Now a relic, spending control and deficit restraint are indispensable to a nation’s stability and long-term economic health. What little alarm arose over lack of spending restraint under President Donald Trump’s administration, even with the benefit of a healthy economy, never stemmed disbursements. Fiscal conservatives long ago lost the appetite for addressing spending. Even before the rocketing spending generated by the coronavirus outbreak, spending on debt service threatened to rival the entire defense budget, especially as interest rates rise. Meanwhile, COVID-19 has only escalated magical thinking that government outlays create wealth.
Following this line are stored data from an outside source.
/-- R379, R380, 16 R403, 11 R287: CSRR reads any register in either mode, but the trap registers only in trap mode; CSRW is
privileged and writes, sets or clears the bits that the register lets be written; LWAKE wakes a route of the partition;
TLBINV takes translations out once the thread's operations are performed.
14 R365, R366, R370: TIME reads the time base in ns; WINW the number of the window and its length exponent; PERF a counter
of the core, where its configuration or the mode lets it be read. -/
def Obligations.SystemRegistersComplete : Prop :=
  (∀ (d a b : BitVec 7) (n : BitVec 12),
      let trapReg := n = 0x100 ∨ n = 0x101
      let open_ := plain .both [.items d.toNat 1 true]
      let csrr := { open_ with priv := decide trapReg }
      let csrw := fun (front : Bool) => { plain .both [.src64 d.toNat, .run d.toNat (if front then 1 else 2) false] with priv := true }
      let write := fun (i : Instr) (f : DWord → DWord → DWord) => ∀ (s : State) (c : Ctx),
        let sp := csrw (c.t.warp == 32)
        let x := c.operands sp
        Clear s i sp c → c.th.pends = [] → exec i s = .next
          ((csrWrite (s.countIssue c) x n.toNat (f (csrValue (s.countIssue c) x n.toNat) (x.r64 d.toNat x.low))).done sp c [] .seq)
      let wake := fun (x : Ctx) => (x.item a.toNat 0).toNat
      let inval := { plain .both [.items a.toNat 1 false, .items b.toNat 1 false] with priv := true }
      let typ := fun (x : Ctx) => fld (x.item b.toNat 0) 17 16
      let count := fun (x : Ctx) => fld (x.item b.toNat 0) 47 32
      CompletesWhen (.csrr d n) csrr (fun x _ => x.th.pends = []) (fun x s =>
        (s, x.wItem d.toNat 0 (csrValue s x n.toNat), .seq)) ∧
      -- a trap register outside trap mode: after the refusals 1 to 4 of R45, before 6
      (∀ (s : State) (c : Ctx), s.ctx? = some c → c.resumed = false → (c.covered && c.act == 0) = false → trapReg →
        c.th.trap = false → (∀ code, staticRefusal s c (.csrr d n) open_ false = some code → code = 6) →
        exec (.csrr d n) s = .next (s.refuse c 5 0 c.allLanes)) ∧
      write (.csrw d n) (fun _ v => v) ∧
      write (.csrwSet d n) (fun old v => old ||| v) ∧
      write (.csrwClr d n) (fun old v => old &&& ~~~v) ∧
      CompletesWhen (.lwake a) (plain .both [.items a.toNat 1 false]) (fun x _ => wake x < 8 ∨ (16 ≤ wake x ∧ wake x < 32))
        (changing fun x s =>
          let dst : DieId := if wake x < 8 then .cd (wake x) else .md (wake x - 16)
          if (if wake x < 8 then wake x ∈ s.partDies x.b.die else wake x - 16 ∈ s.partMds x.b.die) ∧ dst ≠ .cd x.b.die
          then s.wakeRoute (route (.cd x.b.die) dst) else s) ∧
      CompletesWhen (.tlbinv a b) inval (fun x s => fld (x.item b.toNat 0) 31 18 = 0 ∧ fld (x.item b.toNat 0) 63 48 = 0 ∧
          (typ x = 0 ↔ count x ≠ 0) ∧ (typ x = 0 → (x.item a.toNat 0).toNat % 2 ^ 14 = 0) ∧ s.allPerformed x.t = true)
        (changing fun x s => s.tlbInvalidate x.b.die (typ x) (BitVec.ofNat 16 (fld (x.item b.toNat 0) 15 0))
          (x.item a.toNat 0).toNat (2 ^ 14 * count x))) ∧
  (∀ (d a : BitVec 7),
      let sp := flow .both [.items d.toNat 1 true]
      let perf := flow .both [.items d.toNat 1 true, .items a.toNat 1 false]
      let v := fun (x : Ctx) => x.item a.toNat 0
      let open_ := fun (x : Ctx) (s : State) => x.th.trap = true ∨
        ((s.core x.b.coreIx).pmcfg.getD ((v x).toNat % 8) 0).getLsbD 62 = true
      Completes (.time d) sp (fun x s => (s, x.wItem d.toNat 0 s.pkg.timeNs, .seq)) ∧
      Completes (.winw d) (flow .both [.items d.toNat 2 true]) (fun x s =>
        (s, x.wItem d.toNat 0 (BitVec.ofNat 64 (s.pkg.timeNs.toNat / 2 ^ (fld s.pkg.wlen 3 0))) ++
          x.wItem d.toNat 1 (BitVec.ofNat 64 (fld s.pkg.wlen 3 0)), .seq)) ∧
      CompletesWhen (.perf d a) perf (fun x s => (v x).toNat < 8 ∧ open_ x s) (fun x s =>
        (s, x.wItem d.toNat 0 (((s.core x.b.coreIx).pmc.getD (v x).toNat 0).setWidth 64), .seq)) ∧
      RefusedWhen (.perf d a) perf (fun x s => 8 ≤ (v x).toNat ∧ open_ x s) (fun x _ => (1, 0, x.allLanes)) ∧
      -- the mode check (item 5 of R45) comes before the instruction's own refusals (item 8)
      (∀ (s : State) (c : Ctx), Clear s (.perf d a) perf c → ¬ open_ (c.operands perf) s →
        exec (.perf d a) s = .next (s.refuse c 5 0 c.allLanes)))

/-! ## Loads, stores and copies (09 R224-R239) -/

/-- R225-R228: a load whose accesses are granted, aligned and unhindered, with no write of its own thread to its bytes still in
the side log (13 R349), no clean-after stamp (10 R262) and no atomic of its own at the place, performs its accesses; each width
extends its bytes as its type says. R226, R225, 11 R285: a load or store out of its region's range, misaligned, or whose page
does not allow it, is refused: RANGE, MISALIGNED or PAGE_PROTECTION, with the address of the lowest such lane and all such
lanes. That a load is performed at issue, and waits for its own atomics, is the model's reading (log 7, log 47). -/
def Obligations.LoadsComplete : Prop :=
  (∀ (d idx : BitVec 7) (rg : BitVec 5) (sc : BitVec 2) (la : BitVec 4),
      let ok := fun (x : Ctx) (s : State) (bounds accs : List Acc) =>
        let g := x.rg rg
        Granted g .load bounds ∧ Unhindered x s g .read 62 accs ∧
        (∀ e ∈ (s.core x.b.coreIx).log, s.orderedBy x.t e.t e.id = true → ∀ a ∈ accs, e.covers g a.2.1 a.2.2 = false) ∧
        (g.space = 0 → ((s.entry x.b.die g.tag).map (·.stamp)).getD 0 = 0) ∧ ownAtomic x s g accs = false
      let accs := fun (x : Ctx) (size : Nat) => x.lanes.map (fun l => (l, x.offset idx sc l, size))
      let sp := fun (st : Streams) (dst : Opd) (roles : List Role) =>
        { plain st [dst, .src idx.toNat, .region rg.toNat] with la := some la.toNat, roles := roles }
      let all := [Role.matrix, .copy, .vector]
      let one := fun (i : Instr) (st : Streams) (dst : Opd) (roles : List Role) (size : Nat) (fill : Ctx → Bool)
          (put : Ctx → Nat → Nat → List RegWrite) =>
        CompletesWhen i (sp st dst roles)
          (fun x s => ok x s (accs x size) (accs x size) ∧ ∀ l ∈ x.lanes, x.offset idx sc l % size = 0)
          (changing fun x s => s.loadNow x (x.rg rg) (fill x) ((x.writeIds (sp st dst roles)).dedup) (accs x size)
            (fun l bs => put x l (leNat bs)))
      let w32 := fun (x : Ctx) (l n : Nat) => x.w32 d.toNat l false (BitVec.ofNat 32 n)
      one (.ld32 d rg idx sc la) .both (.dst d.toNat) all 4 (fun _ => true) w32 ∧
      one (.ld64 d rg idx sc la) .both (.dst64 d.toNat) all 8 (fun _ => true) (fun x l n => x.w64 d.toNat l (BitVec.ofNat 64 n)) ∧
      one (.ldI8 d rg idx sc la) .warp (.dst d.toNat) all 1 (fun _ => true)
        (fun x l n => x.w32 d.toNat l false ((BitVec.ofNat 8 n).signExtend 32)) ∧
      one (.ldN8 d rg idx sc la) .warp (.dst d.toNat) all 1 (fun _ => true)
        (fun x l n => x.w32 d.toNat l false ((BitVec.ofNat 8 n).setWidth 32)) ∧
      one (.ldI16 d rg idx sc la) .warp (.dst d.toNat) all 2 (fun _ => true)
        (fun x l n => x.w32 d.toNat l false ((BitVec.ofNat 16 n).signExtend 32)) ∧
      one (.ldN16 d rg idx sc la) .warp (.dst d.toNat) all 2 (fun _ => true)
        (fun x l n => x.w32 d.toNat l false ((BitVec.ofNat 16 n).setWidth 32)) ∧
      one (.ldn d rg idx sc la) .warp (.dst d.toNat) [.matrix, .vector] 4 (fun x => (x.rg rg).space != 0) w32 ∧
      -- LDBP: plane j of a lane at its offset plus j strides
      (∀ (s : State) (c : Ctx),
        let p := (c.th.fmt.extractLsb' 16 3).toNat + 1
        let sp := { plain .warp [.run d.toNat p true, .run idx.toNat 2 false, .region rg.toNat] with
                    la := some la.toNat, roles := [.matrix, .vector] }
        let x := c.operands sp
        let q := fun l => (x.r32 (idx.toNat + 1) l).toNat
        let accs := x.lanes.flatMap (fun l => (List.range p).map (fun j => (l, x.offset idx sc l + j * q l, 4)))
        Clear s (.ldbp d rg idx sc la) sp c →
          ok x (s.countIssue c) (x.lanes.map (fun l => (l, x.offset idx sc l, (p - 1) * q l + 4))) accs →
          (∀ l ∈ x.lanes, x.offset idx sc l % 4 = 0 ∧ q l % 4 = 0) →
          exec (.ldbp d rg idx sc la) s = .next (((s.countIssue c).loadNow x (x.rg rg) true ((x.writeIds sp).dedup) accs
            (fun l bs => (List.range p).flatMap (fun j =>
              x.w32 (d.toNat + j) l false (BitVec.ofNat 32 (leNat ((bs.drop (4 * j)).take 4)))))).done sp c [] .seq))) ∧
  (∀ (d idx : BitVec 7) (rg : BitVec 5) (sc : BitVec 2) (la : BitVec 4) (va : Nat) (m : Word),
      let spL := { plain .both [.dst d.toNat, .src idx.toNat, .region rg.toNat] with la := some la.toNat }
      let spS := { plain .both [.src d.toNat, .src idx.toNat, .region rg.toNat] with la := some la.toNat, roles := [.copy, .vector] }
      let accs := fun (x : Ctx) => x.lanes.map (fun l => (l, x.offset idx sc l, 4))
      let out := fun (x : Ctx) => (accs x).filter (fun a => decide ((x.rg rg).bytes < a.2.1 + 4))
      let odd := fun (x : Ctx) => (accs x).filter (fun a => decide (a.2.1 % 4 ≠ 0))
      let names := fun (x : Ctx) (code : Nat) (bad : List Acc) =>
        (code, (x.rg rg).addr ((bad.head?.map (·.2.1)).getD 0), maskOf (bad.map (·.1)))
      ∀ io ∈ [(Instr.ld32 d rg idx sc la, spL, Right.load, Access.read), (.st32 d rg idx sc la, spS, .store, .write)],
        RefusedWhen io.1 io.2.1 (fun x _ => checkRights (x.rg rg) io.2.2.1 = none ∧ out x ≠ []) (fun x _ => names x 10 (out x)) ∧
        RefusedWhen io.1 io.2.1 (fun x _ => Granted (x.rg rg) io.2.2.1 (accs x) ∧ odd x ≠ []) (fun x _ => names x 12 (odd x)) ∧
        RefusedWhen io.1 io.2.1 (fun x s => Granted (x.rg rg) io.2.2.1 (accs x) ∧ odd x = [] ∧
          pass x s (x.rg rg) io.2.2.2 (accs x) = .prot va m) (fun _ _ => (23, va, m)) ∧
        RefusedWhen io.1 io.2.1 (fun x _ => (x.rg rg).kind = 0) (fun x _ => (7, 0, x.allLanes)) ∧
        RefusedWhen io.1 io.2.1 (fun x _ => (x.rg rg).kind ≠ 0 ∧ (x.rg rg).splitp) (fun x _ => (8, 0, x.allLanes)) ∧
        RefusedWhen io.1 io.2.1 (fun x _ => (x.rg rg).kind ≠ 0 ∧ (x.rg rg).splitp = false ∧
          kindGrants (x.rg rg).kind (x.rg rg).space io.2.2.1 = false) (fun x _ => (9, 0, x.allLanes)))

/-- R225, R227, R229: a store whose accesses are granted, aligned and unhindered, and whose thread has no earlier write to the
same borrow in the side log (13 R348), writes the low bytes of its operand; STBE the bits that its second register enables. -/
def Obligations.StoresComplete : Prop :=
  ∀ (d idx : BitVec 7) (rg : BitVec 5) (sc : BitVec 2) (la : BitVec 4),
    let accs := fun (x : Ctx) (size : Nat) => x.lanes.map (fun l => (l, x.offset idx sc l, size))
    let store := fun (i : Instr) (st : Streams) (opd : Opd) (roles : List Role) (size : Nat) (fill : Ctx → Bool)
        (data enables : Ctx → Nat → DWord) =>
      CompletesWhen i { plain st [opd, .src idx.toNat, .region rg.toNat] with la := some la.toNat, roles := roles }
        (fun x s => Granted (x.rg rg) .store (accs x size) ∧ Unhindered x s (x.rg rg) .write 61 (accs x size) ∧
          ownEntry x s (x.rg rg) = false ∧ ∀ l ∈ x.lanes, x.offset idx sc l % size = 0)
        (changing fun x s => s.storeNow x (x.rg rg) size (fill x)
          (x.lanes.map (fun l => (l, x.offset idx sc l, data x l, enables x l)))
          (downAccs x s (x.rg rg) .write (accs x size)))
    let low := fun (bits : Nat) (x : Ctx) (l : Nat) => BitVec.ofNat 64 ((x.r32 d.toNat l).toNat % 2 ^ bits)
    let all := fun (bits : Nat) (_ : Ctx) (_ : Nat) => BitVec.ofNat 64 (2 ^ bits - 1)
    store (.st32 d rg idx sc la) .both (.src d.toNat) [.copy, .vector] 4 (fun _ => true) (low 32) (all 32) ∧
    store (.st64 d rg idx sc la) .both (.src64 d.toNat) [.copy, .vector] 8 (fun _ => true) (fun x l => x.r64 d.toNat l) (all 64) ∧
    store (.st16 d rg idx sc la) .warp (.src d.toNat) [.copy, .vector] 2 (fun _ => true) (low 16) (all 16) ∧
    store (.st8 d rg idx sc la) .warp (.src d.toNat) [.copy, .vector] 1 (fun _ => true) (low 8) (all 8) ∧
    store (.stn d rg idx sc la) .warp (.src d.toNat) [.vector] 4 (fun x => (x.rg rg).space != 0) (low 32) (all 32) ∧
    store (.stbe d rg idx sc la) .warp (.run d.toNat 2 false) [.vector] 4 (fun _ => true)
      (fun x l => (x.r32 d.toNat l).setWidth 64) (fun x l => (x.r32 (d.toNat + 1) l).setWidth 64)

/-- 09 R215, R226, 04 R82: a load of scratch or exchange space reads the block's own scratch bytes, least significant first,
and owes its registers until they come; it changes no byte of memory. That a load reads at issue is the model's reading (log
7). -/
def Obligations.ScratchLoadDelivers : Prop :=
  ∀ (s : State) (c : Ctx) (g : Region) (fill : Bool) (regs : List RegId) (accs : List Acc)
    (result : Nat → List Byte → List RegWrite),
    let at_ := fun (a : Acc) => c.b.scratchOff g.space.toNat (g.addr a.2.1)
    let bytes := fun (l : Nat) => (accs.filter (fun a => a.1 == l)).flatMap (fun a => cread c.b.scratch (at_ a) a.2.2)
    let o := s.owe c regs g
    s.blk? c.t.blk = some c.b → 2 ≤ g.space.toNat →
      (∀ a ∈ accs, ∀ x ∈ sectorsOf (at_ a) a.2.2, x ∉ c.b.spoison ∧ kget c.b.ssums x = none) → (∀ a ∈ accs, c.b.absentIn (at_ a) a.2.2 = false) →
      s.loadNow c g fill regs accs result = o.2.post (.loadDataReturn c.t o.1 (c.lanes.flatMap (fun l => result l (bytes l)))) ∧
      SameMemory s (s.loadNow c g fill regs accs result)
Today’s mantra is, “When you run out of other people’s money, keep spending anyway.”
This year, the Congressional Budget Office’s January 2021 Budget and Economic Outlook, covering 2021 to 2031, shows discretionary, entitlement, and interest spending of $6.552 trillion in FY 2020 (up from $4.4 trillion last year), with an unprecedented COVID-induced deficit of $3,132 trillion. While spending is projected to decline in the new 2021 fiscal year and for a short time beyond, the Congressional Budget Office puts outlays beyond the $7 trillion level before the end of the decade. The national debt now stands at $27.8 trillion. It was slightly under $20 trillion when Trump took office just over four years ago.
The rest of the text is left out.